*** Opening of Data supplied ***

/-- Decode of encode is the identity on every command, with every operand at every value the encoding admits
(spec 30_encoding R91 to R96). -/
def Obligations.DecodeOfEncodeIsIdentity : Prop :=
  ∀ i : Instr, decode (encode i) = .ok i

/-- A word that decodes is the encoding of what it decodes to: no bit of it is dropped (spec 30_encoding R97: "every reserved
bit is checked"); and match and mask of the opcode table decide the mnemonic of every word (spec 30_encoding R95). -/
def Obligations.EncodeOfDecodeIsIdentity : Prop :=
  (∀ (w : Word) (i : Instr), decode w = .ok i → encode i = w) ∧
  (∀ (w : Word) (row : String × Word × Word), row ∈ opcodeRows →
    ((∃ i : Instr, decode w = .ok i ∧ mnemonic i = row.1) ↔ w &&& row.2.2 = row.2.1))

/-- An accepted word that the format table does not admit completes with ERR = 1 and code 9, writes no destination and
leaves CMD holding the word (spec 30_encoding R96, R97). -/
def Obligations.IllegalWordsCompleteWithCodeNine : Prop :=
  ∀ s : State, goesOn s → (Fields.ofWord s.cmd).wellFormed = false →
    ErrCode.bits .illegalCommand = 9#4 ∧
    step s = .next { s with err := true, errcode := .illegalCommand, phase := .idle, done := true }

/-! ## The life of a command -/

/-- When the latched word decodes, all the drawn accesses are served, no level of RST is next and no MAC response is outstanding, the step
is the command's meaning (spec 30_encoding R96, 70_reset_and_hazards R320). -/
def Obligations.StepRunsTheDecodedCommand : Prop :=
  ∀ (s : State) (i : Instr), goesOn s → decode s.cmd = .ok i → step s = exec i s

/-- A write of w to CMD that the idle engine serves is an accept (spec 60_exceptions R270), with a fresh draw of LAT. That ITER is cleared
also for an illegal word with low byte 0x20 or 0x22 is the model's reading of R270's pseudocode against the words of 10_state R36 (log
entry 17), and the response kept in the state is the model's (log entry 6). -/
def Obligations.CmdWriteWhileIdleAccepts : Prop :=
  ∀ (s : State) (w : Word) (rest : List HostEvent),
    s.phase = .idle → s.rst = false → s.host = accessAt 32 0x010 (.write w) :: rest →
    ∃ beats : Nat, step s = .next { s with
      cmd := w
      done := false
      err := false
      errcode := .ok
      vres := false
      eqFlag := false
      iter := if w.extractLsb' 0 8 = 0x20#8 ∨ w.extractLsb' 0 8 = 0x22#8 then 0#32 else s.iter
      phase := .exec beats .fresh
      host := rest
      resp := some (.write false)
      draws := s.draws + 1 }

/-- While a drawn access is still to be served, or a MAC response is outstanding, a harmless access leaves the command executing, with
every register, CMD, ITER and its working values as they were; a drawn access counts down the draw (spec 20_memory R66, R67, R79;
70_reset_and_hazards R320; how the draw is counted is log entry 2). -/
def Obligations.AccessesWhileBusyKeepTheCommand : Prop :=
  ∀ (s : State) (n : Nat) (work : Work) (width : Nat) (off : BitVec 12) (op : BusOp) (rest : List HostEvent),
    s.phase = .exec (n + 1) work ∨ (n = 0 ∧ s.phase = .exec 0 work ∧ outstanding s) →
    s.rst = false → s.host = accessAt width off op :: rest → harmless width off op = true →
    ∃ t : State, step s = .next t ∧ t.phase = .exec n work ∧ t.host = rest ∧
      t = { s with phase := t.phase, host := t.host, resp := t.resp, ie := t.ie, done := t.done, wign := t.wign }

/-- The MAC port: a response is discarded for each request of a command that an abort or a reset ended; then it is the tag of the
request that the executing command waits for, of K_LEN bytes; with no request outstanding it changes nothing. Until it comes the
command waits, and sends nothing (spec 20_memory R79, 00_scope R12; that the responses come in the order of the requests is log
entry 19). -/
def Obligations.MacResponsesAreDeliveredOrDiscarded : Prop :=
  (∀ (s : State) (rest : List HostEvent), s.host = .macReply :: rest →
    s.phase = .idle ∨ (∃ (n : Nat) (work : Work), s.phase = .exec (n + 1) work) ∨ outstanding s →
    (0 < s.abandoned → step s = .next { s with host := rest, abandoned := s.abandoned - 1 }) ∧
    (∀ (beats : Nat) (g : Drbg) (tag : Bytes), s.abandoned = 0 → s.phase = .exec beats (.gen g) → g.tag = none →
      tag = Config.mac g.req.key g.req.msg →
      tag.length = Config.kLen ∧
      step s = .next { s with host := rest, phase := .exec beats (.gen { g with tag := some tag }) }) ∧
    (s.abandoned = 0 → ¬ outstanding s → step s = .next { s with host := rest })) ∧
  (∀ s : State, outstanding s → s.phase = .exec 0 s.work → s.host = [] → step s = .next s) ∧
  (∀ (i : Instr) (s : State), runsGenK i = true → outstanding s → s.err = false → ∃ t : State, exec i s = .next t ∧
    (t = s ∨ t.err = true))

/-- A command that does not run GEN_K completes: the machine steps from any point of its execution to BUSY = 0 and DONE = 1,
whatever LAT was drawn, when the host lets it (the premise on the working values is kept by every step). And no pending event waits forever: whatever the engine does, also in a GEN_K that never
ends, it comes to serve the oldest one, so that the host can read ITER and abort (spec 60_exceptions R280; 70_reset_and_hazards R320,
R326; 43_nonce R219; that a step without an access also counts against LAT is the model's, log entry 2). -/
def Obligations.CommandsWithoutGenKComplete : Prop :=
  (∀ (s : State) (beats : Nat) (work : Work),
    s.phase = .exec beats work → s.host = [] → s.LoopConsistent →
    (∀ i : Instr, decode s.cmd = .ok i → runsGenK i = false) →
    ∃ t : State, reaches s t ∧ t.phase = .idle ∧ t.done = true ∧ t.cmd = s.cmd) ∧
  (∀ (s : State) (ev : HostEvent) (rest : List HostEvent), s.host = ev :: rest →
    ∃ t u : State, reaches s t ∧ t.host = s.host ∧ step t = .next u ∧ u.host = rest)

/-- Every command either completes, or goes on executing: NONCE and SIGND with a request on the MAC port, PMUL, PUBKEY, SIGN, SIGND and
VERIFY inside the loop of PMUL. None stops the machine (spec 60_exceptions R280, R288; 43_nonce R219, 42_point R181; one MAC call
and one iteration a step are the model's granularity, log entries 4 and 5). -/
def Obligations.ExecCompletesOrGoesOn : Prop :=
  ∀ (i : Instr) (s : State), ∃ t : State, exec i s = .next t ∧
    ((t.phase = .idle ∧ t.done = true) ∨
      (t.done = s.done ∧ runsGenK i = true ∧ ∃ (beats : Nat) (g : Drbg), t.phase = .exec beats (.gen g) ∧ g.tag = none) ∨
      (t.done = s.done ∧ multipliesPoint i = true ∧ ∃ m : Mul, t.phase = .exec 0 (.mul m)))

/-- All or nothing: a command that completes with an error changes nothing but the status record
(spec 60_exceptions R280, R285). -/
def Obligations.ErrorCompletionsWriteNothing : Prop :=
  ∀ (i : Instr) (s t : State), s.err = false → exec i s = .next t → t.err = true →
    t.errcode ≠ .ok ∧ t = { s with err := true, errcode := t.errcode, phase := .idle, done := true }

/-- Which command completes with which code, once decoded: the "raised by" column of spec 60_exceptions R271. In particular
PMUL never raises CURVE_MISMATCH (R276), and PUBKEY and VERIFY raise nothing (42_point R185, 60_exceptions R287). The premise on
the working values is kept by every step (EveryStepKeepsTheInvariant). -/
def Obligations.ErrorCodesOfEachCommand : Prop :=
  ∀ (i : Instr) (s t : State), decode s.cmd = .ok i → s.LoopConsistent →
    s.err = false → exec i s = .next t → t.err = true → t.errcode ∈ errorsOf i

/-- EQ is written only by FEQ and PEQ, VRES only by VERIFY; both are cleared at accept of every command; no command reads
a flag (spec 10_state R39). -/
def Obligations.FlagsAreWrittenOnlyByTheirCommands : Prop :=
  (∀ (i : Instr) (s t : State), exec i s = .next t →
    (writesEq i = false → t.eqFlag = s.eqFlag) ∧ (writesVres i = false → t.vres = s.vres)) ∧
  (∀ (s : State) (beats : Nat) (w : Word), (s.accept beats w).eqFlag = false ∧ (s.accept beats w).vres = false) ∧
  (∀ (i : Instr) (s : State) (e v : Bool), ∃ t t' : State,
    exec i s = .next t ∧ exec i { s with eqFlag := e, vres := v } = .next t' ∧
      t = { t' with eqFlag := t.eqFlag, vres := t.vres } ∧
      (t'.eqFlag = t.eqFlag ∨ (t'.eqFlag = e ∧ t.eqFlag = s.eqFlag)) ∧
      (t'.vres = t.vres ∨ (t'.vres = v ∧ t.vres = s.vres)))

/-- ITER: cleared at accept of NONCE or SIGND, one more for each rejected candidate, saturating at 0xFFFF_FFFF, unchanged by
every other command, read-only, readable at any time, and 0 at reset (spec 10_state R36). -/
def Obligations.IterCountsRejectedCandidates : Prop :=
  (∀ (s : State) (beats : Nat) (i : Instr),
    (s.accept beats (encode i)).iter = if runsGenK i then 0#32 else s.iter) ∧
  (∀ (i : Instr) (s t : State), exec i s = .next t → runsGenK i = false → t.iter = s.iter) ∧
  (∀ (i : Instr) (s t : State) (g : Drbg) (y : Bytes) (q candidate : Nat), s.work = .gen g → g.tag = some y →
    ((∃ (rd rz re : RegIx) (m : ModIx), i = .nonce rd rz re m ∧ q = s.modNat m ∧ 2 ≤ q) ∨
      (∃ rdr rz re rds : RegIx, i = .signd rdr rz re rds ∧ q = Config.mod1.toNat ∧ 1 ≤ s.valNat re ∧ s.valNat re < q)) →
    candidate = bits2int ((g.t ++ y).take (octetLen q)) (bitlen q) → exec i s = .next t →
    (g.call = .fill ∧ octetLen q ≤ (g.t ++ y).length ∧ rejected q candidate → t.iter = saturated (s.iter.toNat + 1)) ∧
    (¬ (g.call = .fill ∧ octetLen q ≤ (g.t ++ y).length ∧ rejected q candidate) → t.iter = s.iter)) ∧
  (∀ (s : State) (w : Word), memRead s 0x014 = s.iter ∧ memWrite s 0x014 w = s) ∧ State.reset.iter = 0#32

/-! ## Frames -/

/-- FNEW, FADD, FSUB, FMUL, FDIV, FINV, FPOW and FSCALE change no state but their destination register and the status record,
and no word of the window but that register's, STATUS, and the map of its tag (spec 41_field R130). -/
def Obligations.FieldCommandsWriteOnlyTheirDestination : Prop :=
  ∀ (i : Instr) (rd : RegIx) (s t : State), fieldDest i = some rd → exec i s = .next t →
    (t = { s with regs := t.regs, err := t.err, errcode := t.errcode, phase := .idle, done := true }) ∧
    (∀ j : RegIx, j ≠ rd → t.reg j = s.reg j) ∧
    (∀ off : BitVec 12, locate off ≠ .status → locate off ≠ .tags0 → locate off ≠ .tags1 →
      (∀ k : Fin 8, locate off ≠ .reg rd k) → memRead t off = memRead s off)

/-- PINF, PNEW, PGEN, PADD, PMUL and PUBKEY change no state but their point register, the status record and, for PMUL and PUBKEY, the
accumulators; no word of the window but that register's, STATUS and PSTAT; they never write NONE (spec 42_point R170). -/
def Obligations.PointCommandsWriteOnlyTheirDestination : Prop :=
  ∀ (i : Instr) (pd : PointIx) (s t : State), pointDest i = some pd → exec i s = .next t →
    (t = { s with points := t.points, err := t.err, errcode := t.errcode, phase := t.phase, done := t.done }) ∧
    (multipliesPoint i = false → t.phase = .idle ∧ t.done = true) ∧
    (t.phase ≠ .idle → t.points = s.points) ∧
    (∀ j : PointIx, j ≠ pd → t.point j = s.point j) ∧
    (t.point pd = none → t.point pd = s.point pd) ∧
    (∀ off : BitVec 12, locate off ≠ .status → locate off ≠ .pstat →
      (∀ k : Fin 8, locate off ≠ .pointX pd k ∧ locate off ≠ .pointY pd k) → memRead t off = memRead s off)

*** Close of Data supplied ***

Task statement — Taking the entries above, restate exactly those lines that fall between the line with "(w : Word) (rest" and the line with "t.host = rest ∧", keeping both of those lines too.

Result below —
  ∀ (s : State) (w : Word) (rest : List HostEvent),
    s.phase = .idle → s.rst = false → s.host = accessAt 32 0x010 (.write w) :: rest →
    ∃ beats : Nat, step s = .next { s with
      cmd := w
      done := false
      err := false
      errcode := .ok
      vres := false
      eqFlag := false
      iter := if w.extractLsb' 0 8 = 0x20#8 ∨ w.extractLsb' 0 8 = 0x22#8 then 0#32 else s.iter
      phase := .exec beats .fresh
      host := rest
      resp := some (.write false)
      draws := s.draws + 1 }

/-- While a drawn access is still to be served, or a MAC response is outstanding, a harmless access leaves the command executing, with
every register, CMD, ITER and its working values as they were; a drawn access counts down the draw (spec 20_memory R66, R67, R79;
70_reset_and_hazards R320; how the draw is counted is log entry 2). -/
def Obligations.AccessesWhileBusyKeepTheCommand : Prop :=
  ∀ (s : State) (n : Nat) (work : Work) (width : Nat) (off : BitVec 12) (op : BusOp) (rest : List HostEvent),
    s.phase = .exec (n + 1) work ∨ (n = 0 ∧ s.phase = .exec 0 work ∧ outstanding s) →
    s.rst = false → s.host = accessAt width off op :: rest → harmless width off op = true →
    ∃ t : State, step s = .next t ∧ t.phase = .exec n work ∧ t.host = rest ∧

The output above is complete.